Student skills – A reflection from Dubai by Dr Simon Camby

Dr. Simon Camby, our Group Director of Education, reflects on an encounter he experienced during a visit to Horizon English School, Dubai:

As I look around, a common sight. People chatting quietly and engrossed in conversation. A small group huddles together and it looks like one of them has just had an idea that they are sharing. Some are working on iPads, others are jotting notes. Nothing remarkable. A typical sight in a coffee shop or open-plan office. This wasn’t either. It was a collaborative working space and the people were 10-year olds. I observe two students working in discussion quietly, lost in their conversation. I feel guilty to interrupt their flow. I discover that the industrious pair are Mehr and Amatulla from Year 5. I enquire about the focus of their learning.

Their measured explanation was articulate and humble. Without any prompting, they explained with reference to why, what and how they were learning. They showed an understanding of me as the audience. They began by explaining they were working ‘in role’ as representatives of the government. Their task was to create a policy about the use of tech devices out of school. Their outcome was a written constitutional point.

Whilst the content of the learning was impressive so was the way in which they explained and engaged with me. After asking them a few questions, one of the students asked: ‘Please could you give us some feedback on our learning, it would be helpful.’

This conversation took no more than 4-5 minutes but left my head buzzing with thoughts.

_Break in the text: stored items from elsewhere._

-- ==== Sys2Proof/Certificates/Slice0/Obligations.lean ====
section
/-! DEFINITION. The statements about the machine, each from a rule of spec/ named in its docstring. Where a statement
writes `t = { s with X := t.X, ... }` it says that every field of the state but the listed ones is unchanged, MSG,
BLK and DIGEST with all their bytes among them; "every byte of MSG reads as before" is said beside it through
`msgByte`. -/

open Sys2Proof Sys2Proof.Machine

/-! ## Encodings -/

/-- 30_encoding.md R98, R100, R101: decoding the word of a well-formed operation gives it back, and the operations
without a word are the macro-operations (R97). -/
def Obligations.DecodeEncodeAgree : Prop :=
  ∀ i : Instr, i.WellFormed →
    (∀ w, encode i = some w → decode w = .row i) ∧
    (encode i = none ↔ i = .pad ∨ i = .parse ∨ i = .compress ∨ i = .sha256)

/-- 30_encoding.md R98, R100, R101: encoding a decoded operation gives the word back in every bit the decoder looks at:
all eight of a command, the phase of a controller word, and its `t` where the operation has an index. -/
def Obligations.EncodeDecodeKeepsEveryReadBit : Prop :=
  (∀ v i, decode (.command v) = .row i → encode i = some (.command v)) ∧
  (∀ w i, decode (.uop w) = .row i →
    ∃ u : BitVec 10, encode i = some (.uop u) ∧ u.toNat / 64 = w.toNat / 64 ∧
      (((∃ t, i = .wload t) ∨ (∃ t, i = .wexp t) ∨ (∃ t, i = .round t)) → u = w))

/-- 30_encoding.md R101: "a word `u` selects the row when `u & mask = match`", for every row of format U, and the
words of phase 6 that match no row are rejected (R102). -/
def Obligations.WordSelectsItsTableRow : Prop :=
  ∀ u : BitVec 10,
    (u &&& 0x3c0#10 = 0x000#10 → decode (.uop u) = .row .idle) ∧
    (u &&& 0x3c0#10 = 0x040#10 → decode (.uop u) = .row .lenchk) ∧
    (u &&& 0x3c0#10 = 0x080#10 → decode (.uop u) = .row .padlen) ∧
    (u &&& 0x3c0#10 = 0x0c0#10 → decode (.uop u) = .row .parsechk) ∧
    (u &&& 0x3c0#10 = 0x100#10 → decode (.uop u) = .row .hinit) ∧
    (u &&& 0x3c0#10 = 0x140#10 → decode (.uop u) = .row .bload) ∧
    (u &&& 0x3f0#10 = 0x180#10 → decode (.uop u) = .row (.wload (BitVec.ofNat 4 (u.toNat % 16)))) ∧
    (u &&& 0x3c0#10 = 0x180#10 → u &&& 0x3f0#10 ≠ 0x180#10 → decode (.uop u) = .noRow .unreachableWload) ∧
    (u &&& 0x3c0#10 = 0x1c0#10 → decode (.uop u) = .row (.wexp (BitVec.ofNat 6 (u.toNat % 64)))) ∧
    (u &&& 0x3c0#10 = 0x200#10 → decode (.uop u) = .row .vinit) ∧
    (u &&& 0x3c0#10 = 0x240#10 → decode (.uop u) = .row (.round (BitVec.ofNat 6 (u.toNat % 64)))) ∧
    (u &&& 0x3c0#10 = 0x280#10 → decode (.uop u) = .row .hmix) ∧
    (u &&& 0x3c0#10 = 0x2c0#10 → decode (.uop u) = .row .dout) ∧
    (u &&& 0x3c0#10 = 0x300#10 → decode (.uop u) = .row .done) ∧
    (u &&& 0x3c0#10 = 0x340#10 → decode (.uop u) = .row .error) ∧
    (u &&& 0x3c0#10 = 0x380#10 → decode (.uop u) = .row .reservedE) ∧
    (u &&& 0x3c0#10 = 0x3c0#10 → decode (.uop u) = .row .reservedF)

/-- 95_test_vectors.md P1, P2: words of real runs, written out from the patterns of 30_encoding.md R101. -/
def Obligations.SampleWordsDecode : Prop :=
  decode (.command 0b00000001#8) = .row .start ∧
  decode (.uop 0b0001000000#10) = .row .lenchk ∧ decode (.uop 0b0011000000#10) = .row .parsechk ∧
  decode (.uop 0b0110000101#10) = .row (.wload 5) ∧ decode (.uop 0b0111010000#10) = .row (.wexp 16) ∧
  decode (.uop 0b1000111111#10) = .row .vinit ∧ decode (.uop 0b1001111111#10) = .row (.round 63) ∧
  decode (.uop 0b1010111111#10) = .row .hmix ∧ decode (.uop 0b0101111111#10) = .row .bload

/-! ## The step -/

/-- 46_top_level.md R202, 30_encoding.md R100: the engine's step runs the operation its controller word decodes to,
whether it is the engine's turn because nothing is pending or because the pending list says so (log 7). -/
def Obligations.StepRunsTheDecodedOperation : Prop :=
  ∀ (s : State) (i : Instr), decode (.uop (packUop s.PHASE.code s.T)) = .row i →
    (s.inputs = [] → step s = exec i s) ∧
    (∀ rest, s.inputs = .engine :: rest → step s = exec i { s with inputs := rest })

/-- 30_encoding.md R98, R102, 46_top_level.md R212: a host write of 0x01 to CTRL runs START; a write of any other value
changes nothing but the pending list it is taken from. -/
def Obligations.CtrlWriteIsACommandOrIgnored : Prop :=
  ∀ (s : State) (v : BitVec 8) (rest : List Input), s.inputs = .host (.writeCtrl v) :: rest →
    (v = 0x01#8 → step s = exec .start { s with inputs := rest }) ∧
    (v ≠ 0x01#8 → step s = .next { s with inputs := rest })

/-- The model's convention for running one row's word (log 18): a placed command word and a placed controller word run
their operation at the very next step. -/
def Obligations.PlacedWordRunsNext : Prop :=
  ∀ s : State,
    step (s.withFetchWord 8 0x01) = exec .start s ∧
    ∀ (w : BitVec 10) (i : Instr), decode (.uop w) = .row i →
      step (s.withFetchWord 16 w.toNat) =
        exec i { s with PHASE := Phase.ofCode (w.extractLsb' 6 4), T := w.extractLsb' 0 6 }

/-- 30_encoding.md R102, R203 of 46_top_level.md: "they are stuck": the reserved phases and the controller words
(WLOAD, T >= 16) and (WEXP, T < 16) have no step; the model stops by name (logs 10, 11). -/
def Obligations.ReservedAndUnreachableWordsAreStuck : Prop :=
  ∀ s : State,
    exec .reservedE s = .fault .stuckReservedPhase ∧ exec .reservedF s = .fault .stuckReservedPhase ∧
    (∀ t : BitVec 6, t.toNat < 16 → exec (.wexp t) s = .fault .stuckUnreachableWord) ∧
    (s.inputs = [] → s.PHASE = .wload → 16 ≤ s.T.toNat → step s = .fault .stuckUnreachableWord) ∧
    (s.inputs = [] → s.PHASE = .wexp → s.T.toNat < 16 → step s = .fault .stuckUnreachableWord)

/-! ## Word functions -/

/-- 40_word_functions.md R120: the sum modulo 2^32, whatever the order and the grouping of the operands. -/
def Obligations.Add32IsTheSumModulo : Prop :=
  (∀ xs : List Word, (add32 xs).toNat = (xs.map BitVec.toNat).sum % 2 ^ 32) ∧
  (∀ xs ys : List Word, xs.Perm ys → add32 xs = add32 ys) ∧
  (∀ xs ys : List Word, add32 (xs ++ ys) = add32 [add32 xs, add32 ys])

/-- 40_word_functions.md R121, R122: result bit `i` of a rotation is bit `(i + n) mod 32` of the operand, and the number
of one bits is kept; a shift is the division by `2^n`, so the high bits are 0. -/
def Obligations.RotateMovesBitsAndShiftDivides : Prop :=
  ∀ (x : Word) (n : Nat), 1 ≤ n → n ≤ 31 →
    (∀ i, i < 32 → (rotr x n).getLsbD i = x.getLsbD ((i + n) % 32)) ∧
    (List.range 32).countP (rotr x n).getLsbD = (List.range 32).countP x.getLsbD ∧
    (shr x n).toNat = x.toNat / 2 ^ n

/-- 40_word_functions.md R124, R125: "where `x` has a 1 the result takes the bit of `y`, where `x` has a 0 the bit of
`z`"; "the value that at least two of the three bits have". -/
def Obligations.ChSelectsAndMajVotes : Prop :=
  ∀ (x y z : Word) (i : Nat), i < 32 →
    (ch x y z).getLsbD i = (if x.getLsbD i then y.getLsbD i else z.getLsbD i) ∧
    (maj x y z).getLsbD i =
      decide (2 ≤ (x.getLsbD i).toNat + (y.getLsbD i).toNat + (z.getLsbD i).toNat)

  1. Governments and global commentators often paint a gloomy, monochrome picture of education. My insight points to a much more technicolour reality. This is a reality of highly engaged students that are undertaking learning that has purpose leading to autonomy and mastery.
  2. Many organisations write reports about the future of education and present this as a topic ‘for the future’. I disagree. The future is today, now! The students we are educating are the future. The opportunities we plan and the way we engage makes a difference. Of course, we should consider evidence, research and constantly learn and adapt our thinking and work. But we must never make this solely ‘future tense’, it must include ‘present tense’.

The interaction I describe above is not one-off or unusual. In my professional life I have a recurring source of optimism… our students. They are remarkable young people taking everything in their stride. We must be careful not to impose a gloomy set of worries onto them. We must remain restless to improve but in great schools this is incremental and part of a constant process of review, reflection and action rather than an event.

Thank you to Mehr and Amatulla. They were acting ‘in role’ as the government. For what it is worth, I would happily live in the country they are governing. Articulate, smart, caring, respectful learners. A good set of ingredients for success.